Coding repcloud has been possible thanks to the sponsorhip of Cleo AI. https://www.meetcleo.com/

https://github.com/the4thdoctor/repcloud/raw/master/images/cleo_logo.png

Configuration

The script which executes the repack is rpcl. At its first execution the it creates a directory in the user’s home named .repcloud Under this directory there are three other subfolders.

.repcloud/logs where the procedure’s logs are stored .repcloud/pid where the procedure’s pid file is stored .repcloud/config where the configurations are stored. In config is also copied the file config-example.toml which is the template for any other configuration.

the command line rpcl accepts the following options:

  • –config specifies the config file to use in .repcloud/config. if omitted defaults to default.toml
  • –connection specifies which connection to use within the configuration file. if omitted any connection is used for repacking
  • –debug forces the process in foreground with log sent both to file and console

Without debug and with the log_dest set to file the process starts in background.

rpcl accepts the following commands

  • show_connections shows the connections defined within the configuration file
  • create_schema creates the repack helper schemas in the target database
  • drop_schema drops the repack helper schemas from the target database. if any table failed the repack its copy is dropped as well
  • repack_tables repack the tables listed within the connection
  • prepare_repack prepares the tables for the repack. creates the new table, copy the data and builds the indices. then it stops before the swap.

Please note that prepare_repack requires much more space than repack_tables as all the tables are copied and prepared for the repack instead of repacking and dropping them one by one.

In the configuration file the notifier and notifier.email sections allow to setup an email notification for when the repack or prepare repack is complete.

Limitations

The procedure needs to be able to drop all the objects involved in the repack. Therefore the login user must be the object’s owner or should be able to drop the objects.

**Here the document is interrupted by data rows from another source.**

-- ==== Sys2Proof/Machine/Save.lean ====
section
/-! DEFINITION. Machine/Save.lean: the save area (R199 to R202) and the firmware words that write and read it (R436,
R437): CTXSAVE and CTXREST. -/

namespace Sys2Proof.Machine

/-! ### The save area (R199) -/

/-- Bytes of a group record and offsets of the parts of a block's save area. -/
def Block.recSize (b : Block) : Nat := 18432 + 128 * b.vcount
def Block.accOff : Nat := 1024
def Block.grpOff (b : Block) : Nat := Block.accOff + b.acc * 12288
def Block.sOff (b : Block) : Nat := b.grpOff + b.groups * b.recSize
def Block.padOff (b : Block) : Nat := b.sOff + b.groups * 4 * b.scount
def Block.copyOff (b : Block) : Nat := b.padOff + b.spad
def Block.saveSize (b : Block) : Nat := b.copyOff + 2048

/-- VA of a block's save area: savea plus its first 64 KiB unit. -/
def State.areaVA (s : State) (b : Block) : Nat :=
  ((s.ctx? b.ctx).map (·.req.savea)).getD 0 + 2 ^ 16 * (b.area.getD (0, 0)).1

/-- Save and restore traffic of a block with the home of a VA travels in class 2, one way or the other (R14); the block notes its flits. -/
def State.saveFlit (s : State) (bid : Nat) (b : Block) (back : Bool) (va : Nat) : State :=
  match (s.ctx? b.ctx).bind fun (c : Context) => (c.translate va 0).toOption with
  | none => s
  | some (ia, _) =>
    let core := portOfSource (dieOf b.core)
    let home := portOfMemory (s.servingDie ia)
    let f := if back then (s.message core home 2).1.message home core 2 else s.message core home 2
    f.1.modBlock bid fun x => { x with traffic := x.traffic ++ [f.2] }

/-- Changes the bytes of the save region that the device keeps beside the table. -/
def State.modKept (s : State) (ctx va : Nat) (bytes : List (Option (BitVec 8))) : State :=
  s.modCtx ctx fun c =>
    { c with kept := bytes.zipIdx.foldl (fun m x => SMap.set none m (va - c.req.savea + x.2) x.1) c.kept }

/-- Writes bytes of a block's save area, unit by unit. DEDUCED, unsafe: log entry 60. -/
def State.saveWrite (s : State) (bid : Nat) (b : Block) (off : Nat) (bytes : List (BitVec 8)) : State :=
  (unitPieces (bytes.length / 256 + 2) (s.areaVA b + off) bytes).foldl (fun t p =>
    match t.ctxWrite b.ctx p.1 p.2 with
    | .ok u => (u.saveFlit bid b false p.1).modKept b.ctx p.1 (if (u.ctx? b.ctx).all (·.kept.isEmpty) then [] else p.2.map fun _ => none)
    | .error _ => t.modKept b.ctx p.1 (p.2.map some)) s

/-- Reads n bytes of a block's save area. -/
def State.saveBytes (s : State) (b : Block) (off n : Nat) : List (BitVec 8) :=
  let va := s.areaVA b + off
  let bytes := ((unitRuns (n / 256 + 2) va n).map fun p => match s.ctxRead b.ctx p.1 p.2 acRead with
    | .ok x => x
    | .error _ => List.replicate p.2 0).flatten
  match s.ctx? b.ctx with
  | some c => if c.kept.isEmpty then bytes else bytes.zipIdx.map fun x => (SMap.get none c.kept (va - c.req.savea + x.2)).getD x.1
  | none => bytes

/-- The flits of a read of the save area. -/
def State.restFlits (s : State) (bid : Nat) (b : Block) (off n : Nat) : State :=
  (unitRuns (n / 256 + 2) (s.areaVA b + off) n).foldl (fun t p => t.saveFlit bid b true p.1) s

/-- A run of 32-bit words as bytes, and back. -/
def words4 (ws : List Nat) : List (BitVec 8) := (ws.map (toBytes 4)).flatten
def word4 (x : List (BitVec 8)) (k : Nat) : BitVec 32 := BitVec.ofNat 32 (fieldOf x (4 * k) 4)

/-! ### Formats (R200, R201, R248) -/

/-- A progress record (R248). -/
def CopyCmd.progress (c : CopyCmd) : List (BitVec 8) :=
  let first := c.first
  let m := ((List.range 64).map fun i => if c.done.contains (first + 1 + i) then 2 ^ i else 0).sum
  toBytes 4 c.id ++ toBytes 1 c.kind ++ toBytes 1 c.slot ++ toBytes 1 c.mmask ++ toBytes 1 (c.mode % 4) ++ toBytes 4 first
    ++ toBytes 4 c.total ++ words4 (c.regs.map (·.toNat)) ++ toBytes 8 m ++ toBytes 8 0

/-- The command that a progress record resumes, over what the model keeps of its issuer beside the record. -/
def CopyCmd.resumed (c : CopyCmd) (x : List (BitVec 8)) : CopyCmd :=
  let first := fieldOf x 8 4
  let m := fieldOf x 48 8
  { c with id := fieldOf x 0 4, kind := fieldOf x 4 1, slot := fieldOf x 5 1, mmask := fieldOf x 6 1, mode := fieldOf x 7 1 % 4
           total := fieldOf x 12 4
           regs := (List.range 8).map fun k => BitVec.ofNat 32 (fieldOf x (16 + 4 * k) 4)
           done := List.range first ++ ((List.range 64).filter (bitAt m ·)).map (first + 1 + ·)
           map := [], list := none, flight := [], replies := [], got := [], fails := [], stage := 2 }

/-- A split-table entry in 128 bits (R201). -/
def Entry.saved (e : Entry) : List (BitVec 8) :=
  toBytes 16 (e.clause / 8 % 2 ^ 53 + e.word % 16 * 2 ^ 53 + e.mask.toNat * 2 ^ 64 + e.parent % 32 * 2 ^ 96
    + e.idle % 2048 * 2 ^ 101 + 2 ^ 127)
def entryOfSaved (x : Nat) : Option Entry :=
  if bitAt x 127 then
    some { Entry.at (8 * bits x 0 53) (bits x 53 4) (BitVec.ofNat 32 (bits x 64 32)) (bits x 96 5) with idle := bits x 101 11 }
  else none

/-- An operand-log entry (R201). Destination, ty and major are fields of the raw word: bits 47:36, 50:48 and 63:56. -/
def OpEntry.saved (o : OpEntry) : List (BitVec 8) :=
  let d := o.deferred.head?
  let once := o.kind == .ldc || o.kind == .launch
  toBytes 8 o.clause ++ toBytes 1 o.word ++ toBytes 1 o.od ++ toBytes 2 (bits o.raw.toNat 36 12)
    ++ toBytes 1 (bits o.raw.toNat 48 3) ++ toBytes 1 (bits o.raw.toNat 56 8)
    ++ toBytes 2 (1 + (if d.isSome then 2 else 0)) ++ toBytes 4 o.pending.toNat
    ++ toBytes 4 ((d.map fun x => x.2.1.toNat).getD 0) ++ toBytes 8 ((d.map fun x => x.1.toNat).getD 0)
    ++ ((List.range 32).map fun l => toBytes 8 (SMap.get 0 o.vas l)).flatten
    ++ ((List.range 32).map fun l => toBytes 16 (if once then 0 else SMap.get 0 o.data l)).flatten ++ toBytes 224 0

/-- A raw word with another destination, type and major (bits 47:36, 50:48 and 63:56). -/
def remade (raw : BitVec 64) (d ty major : Nat) : BitVec 64 :=
  BitVec.ofNat 64 (pack { unpack raw.toNat with d := d, ty := ty, major := major })

/-- An operand-log entry as a record gives it, over what the model keeps beside the record. DEDUCED, unsafe: log entry 59. -/
def OpEntry.loaded (o : OpEntry) (x : List (BitVec 8)) : OpEntry :=
  let once := o.kind == .ldc || o.kind == .launch
  let word : BitVec 64 × BitVec 32 := (BitVec.ofNat 64 (fieldOf x 24 8), BitVec.ofNat 32 (fieldOf x 20 4))
  { o with clause := fieldOf x 0 8, word := fieldOf x 8 1, od := fieldOf x 9 1
           raw := remade o.raw (fieldOf x 10 2) (fieldOf x 12 1) (fieldOf x 13 1)
           pending := BitVec.ofNat 32 (fieldOf x 16 4)
           vas := (List.range 32).foldl (fun m l => SMap.set 0 m l (fieldOf x (32 + 8 * l) 8)) []
           data := if once then o.data else (List.range 32).foldl (fun m l => SMap.set 0 m l (fieldOf x (288 + 16 * l) 16)) []
           deferred := if bitAt (fieldOf x 14 2) 1 then
               (match o.deferred with
                | [] => [(word.1, word.2, false)]
                | d :: rest => (word.1, word.2, d.2.2) :: rest)
             else [] }

/-- What stands for an operand-log entry that the model did not keep: a word of the record's major, type and destination, its space
global, or cell where only that decodes, and its other operands open to no reader. DEDUCED, unsafe: log entry 59. -/
def OpEntry.blank (x : List (BitVec 8)) : OpEntry :=
  let raw (sp : Nat) : BitVec 64 :=
    BitVec.ofNat 64 (pack { major := fieldOf x 13 1, pn := false, pg := 12, ty := fieldOf x 12 1, d := fieldOf x 10 2, a := 0,
                            b := 256 * sp + 16 * (fieldOf x 9 1 % 16), c := 0 })
  let sp := if (wordOf (raw 0)).isSome then 0 else 5
  let kind : OpKind := match wordOf (raw sp) with
    | some (.ld _ _ _ _ _ _ _ _) => if sp = 5 then .cell else .load
    | some (.ldc _ _ _ _ _ _ _ _) => .ldc
    | some (.launch _ _ _ _) => .launch
    | some (.st _ _ _ _ _ _ _) => .store
    | _ => .atomic
  { kind := kind, clause := 0, word := 0, raw := raw sp, pending := 0, vas := [], data := [], faulted := 0, causes := [], deferred := [],
    dregs := [], od := 0, sp := sp, spec := false, notNow := 0, unconfirmed := false, replies := [] }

The swap requires an exclusive lock on the old relation for the time necessary to move the new relation into the correct schema and drop the old relation. If an error occur during this phase everything is rolled back. The procedure resumes the replay and will attempt again the swap after a sufficient amount of data has been replayed.

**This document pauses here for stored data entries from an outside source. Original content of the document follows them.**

/-- Since when the block of a task that has waited longest for a place waits: a block never placed since the task's passage to eligible,
one to be placed again since its loss, a saved one since its save (R142, R143). -/
def State.waitStart (s : State) (k : Task) : Option Nat :=
  let ts := (if k.nextBlock < k.task.blocks && !k.cut then [k.eligibleAt] else []) ++ (if k.again.isEmpty then [] else [k.waitSince])
    ++ k.saved.filterMap fun b => (s.block? b).map (·.placedAt)
  ts.foldl (fun (m : Option Nat) x => some (match m with | none => x | some y => min x y)) none

/-- Victims on a core for an express block, in order: background, then standard, the least recently placed first. -/
def State.victims (s : State) (c : Nat) : List Nat :=
  let on := (s.resident c).filter fun b => !b.2.isStation && (b.2.cls == 1 || b.2.cls == 3) && (b.2.phase == .live || b.2.phase == .stopped)
  (sortBy (fun (a b : Nat × Block) =>
    decide (b.2.cls < a.2.cls) || (a.2.cls == b.2.cls && decide (a.2.placedAt ≤ b.2.placedAt))) on).map (·.1)

/-- A state in which blocks are looked at as gone from their places. -/
def State.without (s : State) (bids : List Nat) : State :=
  bids.foldl (fun t k => t.modBlock k fun b => { b with phase := .saved }) s

/-- The shortest run of a core's victims whose going lets a block of a task fit there. -/
def State.displaceOn (s : State) (k : Task) (c : Nat) : Option (List Nat) :=
  let vs := s.victims c
  ((List.range (vs.length + 1)).map (vs.take ·)).find? fun xs => ((s.without xs).fit c k.ctx k.clsNow k.task.split).isSome

/-- The victims whose going lets a unit of a task fit from a core on: those of one core, or of as many cores of its die as the cluster
needs (R126, R143). -/
def State.displace (s : State) (c : Nat) (k : Task) : Option (List Nat) :=
  let runs := (List.range 8).filterMap fun j => (s.displaceOn k (c / 8 * 8 + (c + j) % 8)).map fun xs => (j, xs)
  if (runs.head?.map (·.1)) = some 0 && k.task.csize ≤ runs.length then some ((runs.take k.task.csize).map (·.2)).flatten else none

/-- Blocks that are on their way out already make room for a unit of a task from some core on. -/
def State.makingRoom (s : State) (k : Task) : Bool :=
  let out := ((SMap.entries s.blocks).filter fun b => b.2.phase == .halting).map (·.1)
  (List.range 64).any fun c => ((s.without out).clusterCores c k.ctx k.clsNow k.task.split k.task.csize).isSome

/-- The blocks pre-empted on a core for a waiting express or standard block (R143): background blocks, or, for an express block that
fits nowhere, the run that lets it fit. -/
def State.givesWay (s : State) (c : Nat) (k : Task) : List Nat :=
  let bg := (s.victims c).filter fun v => (s.block? v).any (·.cls == 3)
  if 1 < k.clsNow then []
  else if !bg.isEmpty then bg
  else if k.clsNow = 0 && !s.makingRoom k then (s.displace c k).getD []
  else []

/-- BLOCK_PLACE: the first unit in the order of R140 is placed; where a block waits that fits nowhere, others give way (R143). -/
def execBlockPlace (tt core : Nat) (s : State) : Host.Outcome State Fault Refusal :=
  match SMap.find? s.box.table tt with
  | none => .refused (.notPending "BLOCK_PLACE")
  | some k =>
    if !k.wants || (s.waitStart k).isNone || 64 ≤ core || s.canRestore tt k then .refused (.notPending "BLOCK_PLACE")
    else if s.fits tt k then
      if s.turnOf != some tt then .refused (.notPending "BLOCK_PLACE")
      else match s.placeAt tt core with
        | some s1 => .next ((List.range 8).foldl (fun t d => s.afterPlace t (core / 8 * 8 + d)) s1)
        | none => .refused (.notPending "BLOCK_PLACE")
    else
      let vs := s.givesWay core k
      match if vs.isEmpty then none else s.preemptAll vs with
      | some s1 => .next s1
      | none => .refused (.notPending "BLOCK_PLACE")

Currently there is no support for single index repack or tablespace change.

Currently there is no stop method for the background repack process.

A connection must have the header in the form of [connections.<connection_name>]

Each connection requires the database connection data: user,password,port,host,database,sslmode.

The lists schemas and tables allow to specify which schema or tables we want to repack. If omitted the repack will process any table within the database.

The parameter max_replay_rows specifies how many rows should be replayed at once during the replay phase. lock_timeout specifies how long the process should wait for acquiring the lock on the table to swap before giving up. If the lock_timeout expires the swap is delayed until the a sufficient amount of rows are replayed again.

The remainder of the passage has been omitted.